Research on epidemiology of HIV-1 transmission through breastmilk, its virology, immunology, and
prevention and treatment (in animal models and in human) is covered, sometimes in excruciating
details. A good, yet brief, history of policy making explains when and why policy makers took away
the right of infant feeding decision from mothers. Chapter 3, in particular, is heart wrenching. The
MTCT discourse places an inordinate and unfair social pressure on women, who fear that the way
they feed their babies will betray their HIV status if their practice is different from the local one
(because of health officials’ recommendations). In the case of breastfeeding, some women feel like
criminals because they knowingly transmit a harmful virus through their milk to their babies. Yet, in
societies where women have rights to neither self-determination nor decision power in the way their
babies will be fed, there is a total information blackout on how these women became infected or on
the HIV status of the babies’ fathers.
Two aspects are barely covered in this treatise. One is the nutritional status of HIV-1 carriers.
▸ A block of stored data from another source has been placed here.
theorem round_not (neg : Bool) (n d : Nat) : F64.round (!neg) n d = (F64.round neg n d).negate := by
  rw [F64.round_eq, F64.round_eq]
  split_ifs <;> rfl

/-- ±(n / d) units, rounded. -/
theorem round_roundsTo (neg : Bool) {n d : Nat} (hd : 0 < d) :
    RoundsTo (F64.round neg n d) (signOf neg * ((n : ℝ) / d / F64.one)) := by
  have h := round_false_roundsTo (n := n) hd
  cases neg with
  | false => rwa [signOf, if_neg Bool.false_ne_true, one_mul]
  | true =>
    rw [signOf, if_pos rfl, neg_one_mul, ← Bool.not_false, round_not]
    exact roundsTo_negate h

/-! ### The operations beside the real ones (R12) -/

theorem zero_roundsTo : RoundsTo (.fin false 0) 0 := by
  have h := round_false_roundsTo (n := 0) Nat.one_pos
  rwa [round_zero false Nat.one_pos, Nat.cast_zero, zero_div, zero_div] at h

theorem addFinite_roundsTo (na : Bool) (ua : Nat) (nb : Bool) (ub : Nat) :
    RoundsTo (F64.addFinite na ua nb ub) (realOf (.fin na ua) + realOf (.fin nb ub)) := by
  have hround (neg : Bool) (n : Nat) : RoundsTo (F64.round neg n 1) (signOf neg * ((n : ℝ) / F64.one)) := by
    have h := round_roundsTo neg (n := n) Nat.one_pos
    rwa [Nat.cast_one, div_one] at h
  have hopposite (h : na ≠ nb) : signOf nb = -signOf na := by
    rw [Bool.eq_not_of_ne h.symm]
    cases na <;> simp [signOf]
  rw [realOf_eq_sign, realOf_eq_sign, F64.addFinite]
  split_ifs with hsign hlt hgt
  · rw [← hsign, ← mul_add, ← add_div, ← Nat.cast_add]
    exact hround na (ua + ub)
  · rw [hopposite hsign, neg_mul, ← sub_eq_add_neg, ← mul_sub, ← sub_div, ← Nat.cast_sub hlt.le]
    exact hround na (ua - ub)
  · rw [← neg_neg (signOf na), ← hopposite hsign, neg_mul, neg_add_eq_sub, ← mul_sub, ← sub_div, ← Nat.cast_sub hgt.le]
    exact hround nb (ub - ua)
  · rw [hopposite hsign, Nat.le_antisymm (Nat.not_lt.1 hlt) (Nat.not_lt.1 hgt), neg_mul, add_neg_cancel]
    exact zero_roundsTo

theorem fadd_roundsTo {a b : F64} (ha : a.finite = true) (hb : b.finite = true) :
    RoundsTo (F64.fadd a b) (realOf a + realOf b) := by
  obtain ⟨na, ua, rfl⟩ := finite_cases ha
  obtain ⟨nb, ub, rfl⟩ := finite_cases hb
  exact addFinite_roundsTo na ua nb ub

theorem fsub_roundsTo {a b : F64} (ha : a.finite = true) (hb : b.finite = true) :
    RoundsTo (F64.fsub a b) (realOf a - realOf b) := by
  obtain ⟨na, ua, rfl⟩ := finite_cases ha
  obtain ⟨nb, ub, rfl⟩ := finite_cases hb
  rw [sub_eq_add_neg, ← realOf_negate]
  exact addFinite_roundsTo na ua (!nb) ub

theorem fmul_roundsTo {a b : F64} (ha : a.finite = true) (hb : b.finite = true) :
    RoundsTo (F64.fmul a b) (realOf a * realOf b) := by
  obtain ⟨na, ua, rfl⟩ := finite_cases ha
  obtain ⟨nb, ub, rfl⟩ := finite_cases hb
  have h := round_roundsTo (na ^^ nb) (n := ua * ub) F64.units_pos
  rwa [signOf_xor, Nat.cast_mul, div_div, mul_div_mul_comm, mul_mul_mul_comm, ← realOf_eq_sign, ← realOf_eq_sign] at h

theorem fdiv_roundsTo {a b : F64} (ha : a.finite = true) (hb : b.finite = true) (hne : realOf b ≠ 0) :
    RoundsTo (F64.fdiv a b) (realOf a / realOf b) := by
  obtain ⟨na, ua, rfl⟩ := finite_cases ha
  obtain ⟨nb, ub, rfl⟩ := finite_cases hb
  have hub : ub ≠ 0 := by
    rintro rfl
    exact hne (by rw [realOf_eq_sign, Nat.cast_zero, zero_div, mul_zero])
  have hinv : (signOf nb)⁻¹ = signOf nb := by cases nb <;> simp [signOf]
  have hone := F64.one_cast_pos.ne'
  have hvalue : realOf (.fin na ua) / realOf (.fin nb ub) =
      signOf (na ^^ nb) * (((ua * F64.one : Nat) : ℝ) / ub / F64.one) := by
    rw [realOf_eq_sign, realOf_eq_sign, signOf_xor, mul_div_mul_comm, div_eq_mul_inv (signOf na), hinv, Nat.cast_mul,
      div_div_div_cancel_right₀ hone, div_right_comm, mul_div_cancel_right₀ _ hone]
  rw [hvalue, fdiv_fin' _ _ _ _ hub]
  exact round_roundsTo _ (Nat.pos_of_ne_zero hub)

theorem realOf_le_iff (na : Bool) (ua : Nat) (nb : Bool) (ub : Nat) :
    realOf (.fin na ua) ≤ realOf (.fin nb ub) ↔ F64.signedUnits na ua ≤ F64.signedUnits nb ub := by
  rw [realOf_fin, realOf_fin, div_le_div_iff_of_pos_right F64.one_cast_pos, Int.cast_le]

theorem ge_iff_realOf {a b : F64} (ha : a.finite = true) (hb : b.finite = true) :
    F64.ge a b = true ↔ realOf b ≤ realOf a := by
  obtain ⟨na, ua, rfl⟩ := finite_cases ha
  obtain ⟨nb, ub, rfl⟩ := finite_cases hb
  rw [ge_fin, realOf_le_iff]

theorem lt_iff_realOf {a b : F64} (ha : a.finite = true) (hb : b.finite = true) :
    F64.lt a b = true ↔ realOf a < realOf b := by
  obtain ⟨na, ua, rfl⟩ := finite_cases ha
  obtain ⟨nb, ub, rfl⟩ := finite_cases hb
  rw [lt_fin, ← not_le, ← not_le, realOf_le_iff]

theorem eq_iff_realOf {a b : F64} (ha : a.finite = true) (hb : b.finite = true) :
    F64.eq a b = true ↔ realOf a = realOf b := by
  obtain ⟨na, ua, rfl⟩ := finite_cases ha
  obtain ⟨nb, ub, rfl⟩ := finite_cases hb
  rw [eq_fin, le_antisymm_iff, le_antisymm_iff, realOf_le_iff, realOf_le_iff]

theorem floor_eq_realOf {a : F64} (ha : a.finite = true) : F64.floor a = ⌊realOf a⌋ := by
  obtain ⟨neg, u, rfl⟩ := finite_cases ha
  rw [realOf_fin]
  exact F64.ediv_eq_floor _ F64.units_pos

theorem roundHalfEven_realOf {a : F64} (ha : a.finite = true) :
    |(F64.roundHalfEven a : ℝ) - realOf a| ≤ 1 / 2 ∧
      (|(F64.roundHalfEven a : ℝ) - realOf a| = 1 / 2 → Even (F64.roundHalfEven a)) := by
  obtain ⟨neg, u, rfl⟩ := finite_cases ha
  obtain ⟨hle, heven⟩ := F64.divHalfEven_real (n := u) F64.units_pos
  have hsigned : |((F64.roundHalfEven (.fin neg u) : Int) : ℝ) - realOf (.fin neg u)| =
      |(F64.divHalfEven u F64.one : ℝ) - u / F64.one| := by
    rw [realOf_fin, F64.roundHalfEven]
    cases neg with
    | false => rw [signedUnits_false, signedUnits_false, Int.cast_natCast, Int.cast_natCast]
    | true =>
      rw [signedUnits_true, signedUnits_true, Int.cast_neg, Int.cast_neg, Int.cast_natCast, Int.cast_natCast, neg_div,
        ← neg_sub', abs_neg]
  rw [hsigned]
  refine ⟨hle, fun htie => ?_⟩
  have hnat : Even (F64.divHalfEven u F64.one : Int) := (Int.even_coe_nat _).2 (Nat.even_iff.2 (heven htie))
  cases neg with
  | false => exact hnat
  | true => exact hnat.neg

theorem ofInt_exact {k : Int} (hk : k.natAbs < 2 ^ 53) :
    ∃ w : Word, F64.ofInt k = F64.ofBits w ∧ (F64.ofInt k).finite = true ∧ realOf (F64.ofInt k) = k := by
  refine ⟨_, (F64.ofBits_toBits (F64.ofInt_valid hk.le) nofun).symm, rfl, ?_⟩
  have hsigned : F64.signedUnits (decide (k < 0)) (k.natAbs * F64.one) = k * F64.one := by
    by_cases hneg : k < 0
    · rw [decide_eq_true hneg, signedUnits_true, Int.natCast_mul, Int.ofNat_natAbs_of_nonpos hneg.le, neg_mul, neg_neg]
    · rw [decide_eq_false hneg, signedUnits_false, Int.natCast_mul, Int.natAbs_of_nonneg (Int.not_lt.1 hneg)]
  rw [F64.ofInt, realOf_fin, hsigned, Int.cast_mul, Int.cast_natCast, mul_div_cancel_right₀ _ F64.one_cast_pos.ne']

/-! ### The value of a pattern (20_memory.md R52) -/

theorem finite_ofBits_iff (v : Word) : (F64.ofBits v).finite = true ↔ (v.extractLsb' 52 11).toNat ≠ 2047 := by
  rw [F64.ofBits]
  split_ifs with htop hfraction hsub
  · exact iff_of_false Bool.false_ne_true (not_not.2 htop)
  · exact iff_of_false Bool.false_ne_true (not_not.2 htop)
  · exact iff_of_true rfl htop
  · exact iff_of_true rfl htop

theorem ofBits_nan {v : Word} (he : (v.extractLsb' 52 11).toNat = 2047) (hf : v.extractLsb' 0 52 ≠ 0) :
    F64.ofBits v = .nan v := by
  have hfraction : (v.extractLsb' 0 52).toNat ≠ 0 := fun h => hf (BitVec.eq_of_toNat_eq h)
  rw [F64.ofBits]
  rw [if_pos he, if_neg hfraction]

theorem nan_compares_false (w : Word) (b : F64) :
    F64.lt (.nan w) b = false ∧ F64.lt b (.nan w) = false ∧ F64.ge (.nan w) b = false ∧ F64.ge b (.nan w) = false ∧
      F64.eq (.nan w) b = false ∧ F64.eq b (.nan w) = false := by
  cases b <;> exact ⟨rfl, rfl, rfl, rfl, rfl, rfl⟩

theorem subnormal_units (f : Nat) : (f : ℝ) / F64.one = f / 2 ^ 52 * (2 : ℝ) ^ (-1022 : ℤ) := by
  have hexp : (2 : ℝ) ^ (-1022 : ℤ) = (2 ^ 1022)⁻¹ := by rw [zpow_neg, zpow_ofNat]
  rw [F64.one_cast, hexp, ← div_eq_mul_inv, div_div, ← pow_add]

theorem normal_units (f : Nat) {e : Nat} (he : e ≠ 0) :
    (((2 ^ 52 + f) * 2 ^ (e - 1) : Nat) : ℝ) / F64.one = (1 + f / 2 ^ 52) * (2 : ℝ) ^ ((e : ℤ) - 1023) := by
  obtain ⟨k, rfl⟩ := Nat.exists_eq_succ_of_ne_zero he
  have hexp : (2 : ℝ) ^ (((k + 1 : Nat) : ℤ) - 1023) = 2 ^ k / 2 ^ 1022 := by
    rw [zpow_sub₀ two_ne_zero, zpow_natCast, zpow_ofNat, pow_succ, pow_succ _ 1022, mul_div_mul_right _ _ two_ne_zero]
  have hone : (F64.one : ℝ) = 2 ^ 52 * 2 ^ 1022 := by rw [F64.one_cast, ← pow_add]
  rw [hexp, hone, Nat.succ_sub_one, Nat.cast_mul, Nat.cast_add, Nat.cast_pow, Nat.cast_pow, Nat.cast_ofNat, mul_div_mul_comm,
    add_div, div_self (pow_ne_zero 52 two_ne_zero)]

theorem realOf_ofBits {v : Word} (he : (v.extractLsb' 52 11).toNat ≠ 2047) :
    realOf (F64.ofBits v) = (if v.msb then -1 else 1) *
      (if (v.extractLsb' 52 11).toNat = 0 then ((v.extractLsb' 0 52).toNat : ℝ) / 2 ^ 52 * (2 : ℝ) ^ (-1022 : ℤ)
        else (1 + ((v.extractLsb' 0 52).toNat : ℝ) / 2 ^ 52) * (2 : ℝ) ^ (((v.extractLsb' 52 11).toNat : ℤ) - 1023)) := by
  rw [F64.ofBits]
  rw [if_neg he]
  by_cases hsub : (v.extractLsb' 52 11).toNat = 0
  · rw [if_pos hsub, if_pos hsub, realOf_eq_sign, signOf, subnormal_units]
  · rw [if_neg hsub, if_neg hsub, realOf_eq_sign, signOf, normal_units _ hsub]

/-- Settles O35: the algorithm case by case, and each primitive by its own lemma. -/
theorem headingFollowsItsAlgorithm : Obligations.HeadingFollowsItsAlgorithm := by
  refine ⟨fun s => ?_, fun v w => ⟨finite_ofBits_iff v, realOf_ofBits, fun ha hb => ?_, fun ha => ?_, fun he hf => ?_⟩,
    fun k hk => ofInt_exact hk⟩
  · intro zero
    have hzero : zero = .fin false 0 := ofBits_zero
    clear_value zero
    subst hzero
    rw [exec_heading_cases, headingWord_degreesMinutes]
    rfl
  · exact ⟨fadd_roundsTo ha hb, fsub_roundsTo ha hb, fmul_roundsTo ha hb, fdiv_roundsTo ha hb, lt_iff_realOf ha hb,
      ge_iff_realOf ha hb, eq_iff_realOf ha hb⟩
  · exact ⟨floor_eq_realOf ha, roundHalfEven_realOf ha⟩
  · rw [ofBits_nan he hf]
    exact nan_compares_false v _

end Sys2Proof.Machine
end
Research shows that HIV carriers experience profound deficiencies in multiple health-promoting
micronutrients and are therefore malnourished. The other is co-infection. One short section addresses
specifically infections of opportunistic and harmful pathogens that are commonly associated with
HIV-1 transmission. Therefore, using HIV-1 carriers’ nutritional and health status as the research
control conditions provides an unexplored and powerful angle to probe the mechanisms of HIV-1
transmission through human milk. Hopefully, the next volume will shed light on these two issues.